Return each entry exactly, so that nothing in the data differs from the original.

──────── Supplied material ────────

-- ==== Sys2Proof/Machine/RunControl.lean ====
section
/-! DEFINITION. The run-control block (spec/70_reset_and_hazards.md R184) and what it takes to make it fetch a given
word. -/

namespace Sys2Proof.Machine

/-- Fetch, decode, execute at a pc inside the live extent (R184). -/
def fetchExecute (s : State) : Host.Outcome State Fault Refusal :=
  match decode (s.memWord s.pc) with
  | .error e => .next (s.takeFault (.decodeError e))
  | .ok i => exec i s

/-- One step, in the order of R161 and R184: a terminal state has none (DEDUCED, log 4); `pc >= ext` ends the run before any
fetch (UNVERIFIED, log 11); then fetch, decode and execute. -/
def runStep (s : State) : Host.Outcome State Fault Refusal :=
  match s.status with
  | .running =>
    if s.ext ≤ s.pc then .next (s.finish .exhaustedMemory)
    else if Config.capacity ≤ s.pc then .fault .fetchOutsideMemory
    else fetchExecute s
  | .halted => .fault .runEnded
  | .exhaustedMemory => .fault .runEnded
  | .faulted _ => .fault .runEnded

/-- The pc at which the next fetch can be: the state's own, or word 0 where the state's own is past the memory. -/
def State.fetchPc (s : State) : Nat := if s.pc < Config.capacity then s.pc else 0

/-- `s` with `w` stored where the next fetch reads, live, and the run going on (DESIGN CHOICE, log 6). -/
def State.placeWord (s : State) (w : Word) : State :=
  { s with
    pc := s.fetchPc
    mem := s.mem.write s.fetchPc w
    ext := if s.ext ≤ s.fetchPc then s.fetchPc + 1 else s.ext
    status := .running }

end Sys2Proof.Machine
end

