-- ==== Sys2Proof/Machine/Reporter.lean ====
section
/-! DEFINITION. The state reporter: the read-only snapshots and the final report (spec/60_exceptions.md R168,
70_reset_and_hazards.md R186; D23, UNVERIFIED, log 16). -/

namespace Sys2Proof.Machine

/-- `{pc, registers[0..7], memory[0..memoryExtent), memoryExtent, instructionsExecuted}` (R168). -/
def State.snapshot (s : State) : Snapshot where
  pc := s.pc
  registers := s.regs
  memory := (List.range s.ext).map s.memWord
  memoryExtent := s.ext
  instructionsExecuted := s.instructionsExecuted

/-- The snapshot a step exposes: of the state it leads to, be it a completed instruction or the end of the run
(R168). -/
def stepSnapshot (s : State) : Option Snapshot :=
  match step s with
  | .next t => some t.snapshot
  | .fault _ => none
  | .refused _ => none

/-- What is reported at the end of a run: the final snapshot, and beside it the terminal status (R168, R186). -/
def State.report (s : State) : Option (Snapshot × Status) :=
  if s.status = .running then none else some (s.snapshot, s.status)

end Sys2Proof.Machine
end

────────

#### Solution to the problem
-- ==== Sys2Proof/Machine/RunControl.lean ====
section
/-! DEFINITION. The run-control block (spec/70_reset_and_hazards.md R184) and what it takes to make it fetch a given
word. -/

namespace Sys2Proof.Machine

/-- Fetch, decode, execute at a pc inside the live extent (R184). -/
def fetchExecute (s : State) : Host.Outcome State Fault Refusal :=
  match decode (s.memWord s.pc) with
  | .error e => .next (s.takeFault (.decodeError e))
  | .ok i => exec i s

/-- One step, in the order of R161 and R184: a terminal state has none (DEDUCED, log 4); `pc >= ext` ends the run before any
fetch (UNVERIFIED, log 11); then fetch, decode and execute. -/
def runStep (s : State) : Host.Outcome State Fault Refusal :=
  match s.status with
  | .running =>
    if s.ext ≤ s.pc then .next (s.finish .exhaustedMemory)
    else if Config.capacity ≤ s.pc then .fault .fetchOutsideMemory
    else fetchExecute s
  | .halted => .fault .runEnded
  | .exhaustedMemory => .fault .runEnded
  | .faulted _ => .fault .runEnded

/-- The pc at which the next fetch can be: the state's own, or word 0 where the state's own is past the memory. -/
def State.fetchPc (s : State) : Nat := if s.pc < Config.capacity then s.pc else 0

/-- `s` with `w` stored where the next fetch reads, live, and the run going on (DESIGN CHOICE, log 6). -/
def State.placeWord (s : State) (w : Word) : State :=
  { s with
    pc := s.fetchPc
    mem := s.mem.write s.fetchPc w
    ext := if s.ext ≤ s.fetchPc then s.fetchPc + 1 else s.ext
    status := .running }

end Sys2Proof.Machine
end

-- ==== Sys2Proof/Machine/Reporter.lean ====
section
/-! DEFINITION. The state reporter: the read-only snapshots and the final report (spec/60_exceptions.md R168,
70_reset_and_hazards.md R186; D23, UNVERIFIED, log 16). -/

namespace Sys2Proof.Machine

/-- `{pc, registers[0..7], memory[0..memoryExtent), memoryExtent, instructionsExecuted}` (R168). -/
def State.snapshot (s : State) : Snapshot where
  pc := s.pc
  registers := s.regs
  memory := (List.range s.ext).map s.memWord
  memoryExtent := s.ext
  instructionsExecuted := s.instructionsExecuted

/-- The snapshot a step exposes: of the state it leads to, be it a completed instruction or the end of the run
(R168). -/
def stepSnapshot (s : State) : Option Snapshot :=
  match step s with
  | .next t => some t.snapshot
  | .fault _ => none
  | .refused _ => none

/-- What is reported at the end of a run: the final snapshot, and beside it the terminal status (R168, R186). -/
def State.report (s : State) : Option (Snapshot × Status) :=
  if s.status = .running then none else some (s.snapshot, s.status)

end Sys2Proof.Machine
end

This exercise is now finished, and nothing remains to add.